Problem requirements:
Set down the final part of the listing, which starts at the line containing "else if h.dst = 255" and runs to the last line, exactly and completely.

Entries supplied:
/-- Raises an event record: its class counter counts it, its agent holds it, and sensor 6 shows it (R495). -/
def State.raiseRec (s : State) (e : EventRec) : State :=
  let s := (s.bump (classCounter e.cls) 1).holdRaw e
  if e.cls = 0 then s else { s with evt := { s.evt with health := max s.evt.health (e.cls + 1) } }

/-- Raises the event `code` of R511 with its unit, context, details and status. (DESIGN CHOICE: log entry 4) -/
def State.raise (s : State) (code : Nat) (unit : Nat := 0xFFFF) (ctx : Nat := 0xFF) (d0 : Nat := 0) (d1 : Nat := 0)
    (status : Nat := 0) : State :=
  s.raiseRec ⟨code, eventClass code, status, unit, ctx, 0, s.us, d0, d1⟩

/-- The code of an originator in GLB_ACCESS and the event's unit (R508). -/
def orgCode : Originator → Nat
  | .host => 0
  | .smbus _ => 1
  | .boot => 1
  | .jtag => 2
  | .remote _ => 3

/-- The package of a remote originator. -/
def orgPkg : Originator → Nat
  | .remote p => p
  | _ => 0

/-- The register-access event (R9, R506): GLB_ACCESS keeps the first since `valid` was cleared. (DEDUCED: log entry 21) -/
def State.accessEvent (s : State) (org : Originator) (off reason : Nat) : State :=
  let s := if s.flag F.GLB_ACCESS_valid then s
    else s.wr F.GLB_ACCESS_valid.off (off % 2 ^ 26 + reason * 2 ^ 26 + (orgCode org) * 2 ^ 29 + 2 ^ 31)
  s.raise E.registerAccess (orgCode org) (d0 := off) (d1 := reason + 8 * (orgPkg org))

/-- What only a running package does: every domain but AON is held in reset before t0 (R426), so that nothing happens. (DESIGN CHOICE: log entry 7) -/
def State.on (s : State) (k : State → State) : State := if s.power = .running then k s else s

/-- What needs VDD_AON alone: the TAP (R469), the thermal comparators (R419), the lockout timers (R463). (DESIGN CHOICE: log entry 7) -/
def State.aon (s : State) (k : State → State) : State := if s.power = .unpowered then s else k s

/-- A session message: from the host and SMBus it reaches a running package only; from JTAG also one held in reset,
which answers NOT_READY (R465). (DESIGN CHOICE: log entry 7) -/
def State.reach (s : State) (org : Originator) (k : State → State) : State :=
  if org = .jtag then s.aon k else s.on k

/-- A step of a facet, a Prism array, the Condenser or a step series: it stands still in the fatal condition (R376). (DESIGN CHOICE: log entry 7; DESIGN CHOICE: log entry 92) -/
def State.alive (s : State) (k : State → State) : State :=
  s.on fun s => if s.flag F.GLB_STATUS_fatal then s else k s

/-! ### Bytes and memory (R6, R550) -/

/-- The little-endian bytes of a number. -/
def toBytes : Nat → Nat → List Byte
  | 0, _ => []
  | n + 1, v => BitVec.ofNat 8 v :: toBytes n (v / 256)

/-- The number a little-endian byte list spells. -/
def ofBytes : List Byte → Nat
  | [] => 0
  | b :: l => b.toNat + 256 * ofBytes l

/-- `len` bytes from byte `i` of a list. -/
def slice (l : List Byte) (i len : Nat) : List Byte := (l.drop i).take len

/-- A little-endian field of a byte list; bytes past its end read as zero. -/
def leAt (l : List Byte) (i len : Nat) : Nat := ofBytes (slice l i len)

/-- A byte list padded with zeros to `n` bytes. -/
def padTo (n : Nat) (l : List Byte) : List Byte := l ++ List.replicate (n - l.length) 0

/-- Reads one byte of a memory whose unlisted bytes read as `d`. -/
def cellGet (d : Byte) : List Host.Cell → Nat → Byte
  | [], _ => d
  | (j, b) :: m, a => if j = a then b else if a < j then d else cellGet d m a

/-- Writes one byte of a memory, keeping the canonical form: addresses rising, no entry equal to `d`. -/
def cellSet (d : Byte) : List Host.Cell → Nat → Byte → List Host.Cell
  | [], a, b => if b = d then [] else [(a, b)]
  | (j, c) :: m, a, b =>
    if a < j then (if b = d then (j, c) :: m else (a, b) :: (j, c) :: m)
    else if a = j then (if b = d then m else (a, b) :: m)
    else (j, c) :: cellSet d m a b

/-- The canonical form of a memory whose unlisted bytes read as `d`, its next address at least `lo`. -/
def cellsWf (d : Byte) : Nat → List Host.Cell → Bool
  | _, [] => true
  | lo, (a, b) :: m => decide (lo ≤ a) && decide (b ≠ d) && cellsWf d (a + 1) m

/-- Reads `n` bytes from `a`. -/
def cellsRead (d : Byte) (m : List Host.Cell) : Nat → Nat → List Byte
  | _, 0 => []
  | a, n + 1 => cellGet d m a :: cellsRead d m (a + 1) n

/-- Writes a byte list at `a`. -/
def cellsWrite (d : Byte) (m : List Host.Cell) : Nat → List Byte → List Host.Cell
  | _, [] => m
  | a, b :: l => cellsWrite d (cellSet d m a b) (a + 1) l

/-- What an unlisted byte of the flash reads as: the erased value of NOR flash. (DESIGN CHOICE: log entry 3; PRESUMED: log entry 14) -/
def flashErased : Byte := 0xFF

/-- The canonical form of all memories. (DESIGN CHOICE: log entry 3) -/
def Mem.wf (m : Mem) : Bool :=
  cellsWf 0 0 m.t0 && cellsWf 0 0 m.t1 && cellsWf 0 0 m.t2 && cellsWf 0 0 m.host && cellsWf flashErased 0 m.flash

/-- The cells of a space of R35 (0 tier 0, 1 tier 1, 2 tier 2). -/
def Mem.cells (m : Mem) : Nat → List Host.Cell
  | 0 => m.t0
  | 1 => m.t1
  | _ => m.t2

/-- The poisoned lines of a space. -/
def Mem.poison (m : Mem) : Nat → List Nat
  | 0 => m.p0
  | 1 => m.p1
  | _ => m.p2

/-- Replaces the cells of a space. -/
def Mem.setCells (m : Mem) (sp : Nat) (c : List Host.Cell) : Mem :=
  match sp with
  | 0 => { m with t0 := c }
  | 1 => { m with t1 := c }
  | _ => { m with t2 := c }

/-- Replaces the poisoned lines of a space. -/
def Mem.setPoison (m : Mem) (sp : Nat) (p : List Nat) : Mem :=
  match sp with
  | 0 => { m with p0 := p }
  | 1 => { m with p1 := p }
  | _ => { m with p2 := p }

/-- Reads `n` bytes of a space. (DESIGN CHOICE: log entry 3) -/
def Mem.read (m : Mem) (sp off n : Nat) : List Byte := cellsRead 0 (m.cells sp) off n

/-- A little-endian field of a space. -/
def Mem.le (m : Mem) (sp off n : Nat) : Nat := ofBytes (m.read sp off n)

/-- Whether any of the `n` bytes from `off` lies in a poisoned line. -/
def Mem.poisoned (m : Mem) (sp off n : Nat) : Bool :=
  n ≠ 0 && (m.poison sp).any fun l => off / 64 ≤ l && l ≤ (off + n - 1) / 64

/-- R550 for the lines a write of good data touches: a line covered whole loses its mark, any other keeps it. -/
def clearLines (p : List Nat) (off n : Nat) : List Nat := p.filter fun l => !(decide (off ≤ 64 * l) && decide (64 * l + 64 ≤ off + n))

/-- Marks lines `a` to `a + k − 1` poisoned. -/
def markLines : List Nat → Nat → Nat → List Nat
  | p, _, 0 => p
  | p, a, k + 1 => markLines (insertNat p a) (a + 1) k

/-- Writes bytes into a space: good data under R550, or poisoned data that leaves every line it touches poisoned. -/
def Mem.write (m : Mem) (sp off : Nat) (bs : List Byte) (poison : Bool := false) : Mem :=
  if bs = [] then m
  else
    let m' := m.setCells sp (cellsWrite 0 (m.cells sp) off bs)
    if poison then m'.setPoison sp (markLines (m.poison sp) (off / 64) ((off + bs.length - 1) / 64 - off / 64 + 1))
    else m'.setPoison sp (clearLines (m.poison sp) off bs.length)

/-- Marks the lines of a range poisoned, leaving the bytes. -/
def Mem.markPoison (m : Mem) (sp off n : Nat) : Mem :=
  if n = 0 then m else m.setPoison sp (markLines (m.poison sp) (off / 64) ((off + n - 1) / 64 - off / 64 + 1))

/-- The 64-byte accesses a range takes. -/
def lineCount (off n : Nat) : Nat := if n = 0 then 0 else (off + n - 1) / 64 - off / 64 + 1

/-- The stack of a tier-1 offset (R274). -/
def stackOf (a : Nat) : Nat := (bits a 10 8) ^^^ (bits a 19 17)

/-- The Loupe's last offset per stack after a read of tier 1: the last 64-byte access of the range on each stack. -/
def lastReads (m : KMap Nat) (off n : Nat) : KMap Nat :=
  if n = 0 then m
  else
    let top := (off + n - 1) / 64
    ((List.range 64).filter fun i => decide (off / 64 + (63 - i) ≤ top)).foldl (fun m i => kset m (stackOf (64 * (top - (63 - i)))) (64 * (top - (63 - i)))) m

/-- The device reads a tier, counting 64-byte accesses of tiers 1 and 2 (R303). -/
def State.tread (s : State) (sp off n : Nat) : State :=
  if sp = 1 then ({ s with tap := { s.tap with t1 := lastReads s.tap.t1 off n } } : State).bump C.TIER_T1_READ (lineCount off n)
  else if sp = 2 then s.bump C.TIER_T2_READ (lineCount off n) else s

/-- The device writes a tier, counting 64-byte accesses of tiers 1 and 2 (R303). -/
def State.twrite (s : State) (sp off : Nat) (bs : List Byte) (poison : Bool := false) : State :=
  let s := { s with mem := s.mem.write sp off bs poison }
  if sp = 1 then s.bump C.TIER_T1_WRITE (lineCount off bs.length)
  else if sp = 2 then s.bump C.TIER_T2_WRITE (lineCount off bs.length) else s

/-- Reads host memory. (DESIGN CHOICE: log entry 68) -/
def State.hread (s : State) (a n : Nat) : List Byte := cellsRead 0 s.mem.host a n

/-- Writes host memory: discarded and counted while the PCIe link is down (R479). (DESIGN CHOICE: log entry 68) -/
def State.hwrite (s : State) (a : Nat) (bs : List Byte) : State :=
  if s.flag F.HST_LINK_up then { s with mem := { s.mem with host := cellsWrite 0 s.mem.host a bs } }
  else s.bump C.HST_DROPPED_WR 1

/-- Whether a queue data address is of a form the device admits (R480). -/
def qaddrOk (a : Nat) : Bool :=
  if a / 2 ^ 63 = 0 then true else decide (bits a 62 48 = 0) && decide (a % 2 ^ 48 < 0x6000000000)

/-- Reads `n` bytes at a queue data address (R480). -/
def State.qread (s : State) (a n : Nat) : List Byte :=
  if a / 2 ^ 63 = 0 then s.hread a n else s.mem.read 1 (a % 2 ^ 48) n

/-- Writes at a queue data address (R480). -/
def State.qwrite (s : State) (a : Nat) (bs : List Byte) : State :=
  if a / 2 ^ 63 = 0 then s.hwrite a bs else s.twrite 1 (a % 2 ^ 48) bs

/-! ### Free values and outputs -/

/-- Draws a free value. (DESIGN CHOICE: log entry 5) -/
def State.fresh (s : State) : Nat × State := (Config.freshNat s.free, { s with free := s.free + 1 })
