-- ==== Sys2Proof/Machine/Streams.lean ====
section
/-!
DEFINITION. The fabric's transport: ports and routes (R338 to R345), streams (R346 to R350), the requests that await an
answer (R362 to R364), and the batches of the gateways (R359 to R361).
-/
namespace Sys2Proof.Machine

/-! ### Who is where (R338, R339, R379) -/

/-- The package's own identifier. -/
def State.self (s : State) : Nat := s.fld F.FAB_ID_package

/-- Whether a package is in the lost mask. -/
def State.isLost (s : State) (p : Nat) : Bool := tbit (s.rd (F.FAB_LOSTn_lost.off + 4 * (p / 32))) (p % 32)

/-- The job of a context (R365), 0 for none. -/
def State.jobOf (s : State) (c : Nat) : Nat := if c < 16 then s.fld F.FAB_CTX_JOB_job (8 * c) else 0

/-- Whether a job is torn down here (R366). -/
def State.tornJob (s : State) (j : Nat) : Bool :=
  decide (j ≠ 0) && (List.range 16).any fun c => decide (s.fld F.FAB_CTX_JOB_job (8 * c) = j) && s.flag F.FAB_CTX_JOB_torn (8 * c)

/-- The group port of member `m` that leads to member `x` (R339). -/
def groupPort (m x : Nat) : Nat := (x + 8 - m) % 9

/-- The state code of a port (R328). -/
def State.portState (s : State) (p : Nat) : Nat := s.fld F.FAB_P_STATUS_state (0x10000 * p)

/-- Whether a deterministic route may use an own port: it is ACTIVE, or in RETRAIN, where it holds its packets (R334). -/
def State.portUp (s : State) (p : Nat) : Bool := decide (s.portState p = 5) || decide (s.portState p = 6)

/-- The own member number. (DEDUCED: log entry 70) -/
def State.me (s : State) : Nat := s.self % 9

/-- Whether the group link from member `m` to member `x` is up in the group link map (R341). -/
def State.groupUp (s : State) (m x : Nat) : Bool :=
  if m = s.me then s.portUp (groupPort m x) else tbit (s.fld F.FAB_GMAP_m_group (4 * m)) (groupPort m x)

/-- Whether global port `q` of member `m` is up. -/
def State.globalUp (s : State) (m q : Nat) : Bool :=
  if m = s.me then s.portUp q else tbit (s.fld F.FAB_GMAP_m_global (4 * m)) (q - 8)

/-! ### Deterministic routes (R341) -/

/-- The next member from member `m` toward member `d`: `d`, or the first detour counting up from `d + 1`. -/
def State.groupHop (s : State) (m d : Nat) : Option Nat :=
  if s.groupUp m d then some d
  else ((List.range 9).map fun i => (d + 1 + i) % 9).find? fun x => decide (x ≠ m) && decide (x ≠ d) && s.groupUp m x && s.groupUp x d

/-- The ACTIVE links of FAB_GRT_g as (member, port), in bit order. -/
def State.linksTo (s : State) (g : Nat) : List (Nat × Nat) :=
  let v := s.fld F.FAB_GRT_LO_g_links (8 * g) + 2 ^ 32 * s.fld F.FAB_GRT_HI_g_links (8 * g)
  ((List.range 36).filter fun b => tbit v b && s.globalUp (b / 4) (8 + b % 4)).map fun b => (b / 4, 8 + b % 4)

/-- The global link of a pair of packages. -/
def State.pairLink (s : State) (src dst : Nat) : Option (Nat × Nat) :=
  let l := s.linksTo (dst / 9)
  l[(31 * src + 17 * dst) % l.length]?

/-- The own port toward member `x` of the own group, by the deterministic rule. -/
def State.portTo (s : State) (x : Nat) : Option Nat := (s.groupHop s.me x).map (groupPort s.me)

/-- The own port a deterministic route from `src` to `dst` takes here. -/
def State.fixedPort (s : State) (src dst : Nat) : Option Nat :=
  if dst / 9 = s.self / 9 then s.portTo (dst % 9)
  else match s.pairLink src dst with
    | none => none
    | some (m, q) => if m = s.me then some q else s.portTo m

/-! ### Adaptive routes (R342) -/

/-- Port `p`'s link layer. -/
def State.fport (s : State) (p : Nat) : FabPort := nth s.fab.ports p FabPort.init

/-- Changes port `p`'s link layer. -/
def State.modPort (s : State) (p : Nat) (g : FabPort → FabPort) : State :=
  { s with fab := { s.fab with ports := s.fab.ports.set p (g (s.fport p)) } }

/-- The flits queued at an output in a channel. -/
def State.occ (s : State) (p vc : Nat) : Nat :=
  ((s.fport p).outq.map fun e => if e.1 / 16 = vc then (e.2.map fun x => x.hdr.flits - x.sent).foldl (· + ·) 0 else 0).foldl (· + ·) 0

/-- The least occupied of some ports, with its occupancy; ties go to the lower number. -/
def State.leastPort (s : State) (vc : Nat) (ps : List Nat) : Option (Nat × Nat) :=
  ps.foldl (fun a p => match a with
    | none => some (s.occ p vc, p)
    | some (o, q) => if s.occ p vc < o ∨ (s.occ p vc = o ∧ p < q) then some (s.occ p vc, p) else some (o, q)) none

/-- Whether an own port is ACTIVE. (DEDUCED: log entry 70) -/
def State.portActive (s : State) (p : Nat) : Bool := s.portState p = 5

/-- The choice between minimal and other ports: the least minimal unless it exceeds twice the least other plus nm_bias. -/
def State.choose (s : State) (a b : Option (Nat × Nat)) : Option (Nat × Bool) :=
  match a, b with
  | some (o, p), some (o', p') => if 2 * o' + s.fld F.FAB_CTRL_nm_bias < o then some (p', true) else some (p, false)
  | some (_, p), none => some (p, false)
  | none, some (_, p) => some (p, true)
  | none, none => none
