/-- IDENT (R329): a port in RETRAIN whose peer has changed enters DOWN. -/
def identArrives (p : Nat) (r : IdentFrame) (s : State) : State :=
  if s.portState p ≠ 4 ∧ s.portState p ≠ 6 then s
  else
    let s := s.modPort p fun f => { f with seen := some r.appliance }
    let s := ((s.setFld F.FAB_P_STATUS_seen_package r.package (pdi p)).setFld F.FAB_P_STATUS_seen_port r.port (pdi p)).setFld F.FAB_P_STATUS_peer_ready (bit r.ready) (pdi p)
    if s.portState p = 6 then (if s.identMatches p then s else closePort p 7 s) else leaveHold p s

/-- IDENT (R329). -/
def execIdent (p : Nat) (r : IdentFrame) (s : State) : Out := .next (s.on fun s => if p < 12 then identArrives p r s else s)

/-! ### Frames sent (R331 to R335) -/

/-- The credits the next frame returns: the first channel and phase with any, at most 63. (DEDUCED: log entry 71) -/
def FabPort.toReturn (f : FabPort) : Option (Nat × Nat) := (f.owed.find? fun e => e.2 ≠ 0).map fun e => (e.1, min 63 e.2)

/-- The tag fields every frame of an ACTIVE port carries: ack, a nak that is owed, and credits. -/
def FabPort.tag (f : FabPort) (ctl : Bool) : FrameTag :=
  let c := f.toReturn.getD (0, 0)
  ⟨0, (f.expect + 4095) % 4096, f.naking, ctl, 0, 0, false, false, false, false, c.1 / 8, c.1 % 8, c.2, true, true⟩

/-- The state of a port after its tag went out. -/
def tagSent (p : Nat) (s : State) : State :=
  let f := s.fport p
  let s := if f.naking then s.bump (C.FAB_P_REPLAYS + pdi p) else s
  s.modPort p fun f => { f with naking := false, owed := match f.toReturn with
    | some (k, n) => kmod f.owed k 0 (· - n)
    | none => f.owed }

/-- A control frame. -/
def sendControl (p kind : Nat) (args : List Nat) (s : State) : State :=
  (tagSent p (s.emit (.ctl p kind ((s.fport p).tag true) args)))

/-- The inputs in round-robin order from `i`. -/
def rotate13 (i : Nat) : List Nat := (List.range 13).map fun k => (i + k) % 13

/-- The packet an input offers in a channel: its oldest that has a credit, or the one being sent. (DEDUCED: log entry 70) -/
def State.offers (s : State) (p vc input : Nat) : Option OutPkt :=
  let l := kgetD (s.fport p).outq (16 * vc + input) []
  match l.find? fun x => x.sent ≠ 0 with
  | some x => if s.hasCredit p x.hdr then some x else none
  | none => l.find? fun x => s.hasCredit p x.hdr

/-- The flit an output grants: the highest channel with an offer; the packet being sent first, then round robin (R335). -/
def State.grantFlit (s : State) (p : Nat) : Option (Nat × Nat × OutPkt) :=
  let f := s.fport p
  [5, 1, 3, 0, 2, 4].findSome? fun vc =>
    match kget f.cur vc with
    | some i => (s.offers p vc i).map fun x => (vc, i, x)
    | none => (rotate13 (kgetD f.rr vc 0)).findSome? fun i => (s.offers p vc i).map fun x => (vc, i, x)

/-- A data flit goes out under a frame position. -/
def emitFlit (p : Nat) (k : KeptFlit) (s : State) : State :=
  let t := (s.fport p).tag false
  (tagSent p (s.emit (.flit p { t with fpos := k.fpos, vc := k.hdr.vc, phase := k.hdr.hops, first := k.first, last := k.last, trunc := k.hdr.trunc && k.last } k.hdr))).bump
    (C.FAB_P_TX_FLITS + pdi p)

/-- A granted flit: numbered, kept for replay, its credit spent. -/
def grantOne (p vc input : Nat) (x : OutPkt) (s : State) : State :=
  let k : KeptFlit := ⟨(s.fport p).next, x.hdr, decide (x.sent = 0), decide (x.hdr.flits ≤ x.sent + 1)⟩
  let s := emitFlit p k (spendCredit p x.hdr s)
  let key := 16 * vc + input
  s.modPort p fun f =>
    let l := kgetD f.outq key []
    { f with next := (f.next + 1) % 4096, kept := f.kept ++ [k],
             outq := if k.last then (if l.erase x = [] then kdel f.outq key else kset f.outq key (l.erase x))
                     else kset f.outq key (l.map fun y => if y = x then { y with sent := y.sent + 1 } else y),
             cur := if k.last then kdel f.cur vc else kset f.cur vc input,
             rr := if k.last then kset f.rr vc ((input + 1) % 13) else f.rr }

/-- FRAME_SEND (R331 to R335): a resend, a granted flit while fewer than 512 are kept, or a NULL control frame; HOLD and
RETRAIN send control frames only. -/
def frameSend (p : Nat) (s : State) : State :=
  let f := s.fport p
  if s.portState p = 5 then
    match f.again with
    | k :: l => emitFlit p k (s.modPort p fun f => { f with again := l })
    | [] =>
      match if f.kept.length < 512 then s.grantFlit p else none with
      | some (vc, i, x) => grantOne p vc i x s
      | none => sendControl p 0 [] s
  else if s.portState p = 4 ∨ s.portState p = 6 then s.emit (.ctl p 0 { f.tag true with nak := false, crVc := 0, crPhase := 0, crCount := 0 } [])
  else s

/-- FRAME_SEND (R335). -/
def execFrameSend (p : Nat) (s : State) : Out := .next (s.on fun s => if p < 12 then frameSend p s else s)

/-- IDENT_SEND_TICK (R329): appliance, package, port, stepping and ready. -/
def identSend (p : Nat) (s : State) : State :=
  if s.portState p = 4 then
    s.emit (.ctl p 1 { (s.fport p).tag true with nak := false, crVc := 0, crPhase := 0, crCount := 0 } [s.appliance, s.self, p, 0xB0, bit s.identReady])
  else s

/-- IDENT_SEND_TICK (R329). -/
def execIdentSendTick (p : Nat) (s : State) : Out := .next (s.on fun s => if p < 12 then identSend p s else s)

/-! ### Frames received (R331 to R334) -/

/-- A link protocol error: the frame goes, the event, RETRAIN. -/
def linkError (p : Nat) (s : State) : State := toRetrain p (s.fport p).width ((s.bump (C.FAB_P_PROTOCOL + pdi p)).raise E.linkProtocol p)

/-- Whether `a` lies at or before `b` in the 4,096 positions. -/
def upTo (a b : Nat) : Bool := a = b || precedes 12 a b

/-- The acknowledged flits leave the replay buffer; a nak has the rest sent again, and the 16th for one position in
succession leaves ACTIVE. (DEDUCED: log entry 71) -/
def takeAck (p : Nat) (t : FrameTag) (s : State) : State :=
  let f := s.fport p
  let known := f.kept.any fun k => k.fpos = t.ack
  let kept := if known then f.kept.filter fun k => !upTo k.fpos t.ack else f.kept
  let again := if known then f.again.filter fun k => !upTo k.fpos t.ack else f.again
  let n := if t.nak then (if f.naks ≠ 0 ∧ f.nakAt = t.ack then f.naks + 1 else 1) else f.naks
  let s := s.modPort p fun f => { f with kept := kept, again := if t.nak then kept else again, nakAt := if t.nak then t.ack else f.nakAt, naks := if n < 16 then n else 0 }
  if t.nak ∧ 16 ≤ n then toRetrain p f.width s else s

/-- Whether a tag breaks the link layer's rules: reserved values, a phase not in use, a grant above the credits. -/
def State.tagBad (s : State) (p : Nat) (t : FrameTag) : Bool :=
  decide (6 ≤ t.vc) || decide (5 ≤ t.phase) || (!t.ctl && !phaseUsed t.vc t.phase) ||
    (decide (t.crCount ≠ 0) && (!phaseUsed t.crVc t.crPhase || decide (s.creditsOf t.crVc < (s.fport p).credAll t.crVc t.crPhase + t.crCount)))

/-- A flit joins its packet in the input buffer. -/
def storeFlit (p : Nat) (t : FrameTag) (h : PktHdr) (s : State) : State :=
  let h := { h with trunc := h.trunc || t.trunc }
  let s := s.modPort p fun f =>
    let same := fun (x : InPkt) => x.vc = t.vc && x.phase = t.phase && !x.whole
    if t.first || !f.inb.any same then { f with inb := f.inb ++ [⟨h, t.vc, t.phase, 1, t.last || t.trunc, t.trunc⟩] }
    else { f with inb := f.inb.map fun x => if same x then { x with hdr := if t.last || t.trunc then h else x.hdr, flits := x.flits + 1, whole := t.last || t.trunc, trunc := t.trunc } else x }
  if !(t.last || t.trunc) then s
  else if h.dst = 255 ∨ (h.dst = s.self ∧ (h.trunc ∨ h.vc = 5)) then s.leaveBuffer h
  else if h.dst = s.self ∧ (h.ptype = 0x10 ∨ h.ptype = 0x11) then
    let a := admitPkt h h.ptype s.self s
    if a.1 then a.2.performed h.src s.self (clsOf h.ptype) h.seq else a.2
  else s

Finished task:
  else if h.dst = 255 ∨ (h.dst = s.self ∧ (h.trunc ∨ h.vc = 5)) then s.leaveBuffer h
  else if h.dst = s.self ∧ (h.ptype = 0x10 ∨ h.ptype = 0x11) then
    let a := admitPkt h h.ptype s.self s
    if a.1 then a.2.performed h.src s.self (clsOf h.ptype) h.seq else a.2
  else s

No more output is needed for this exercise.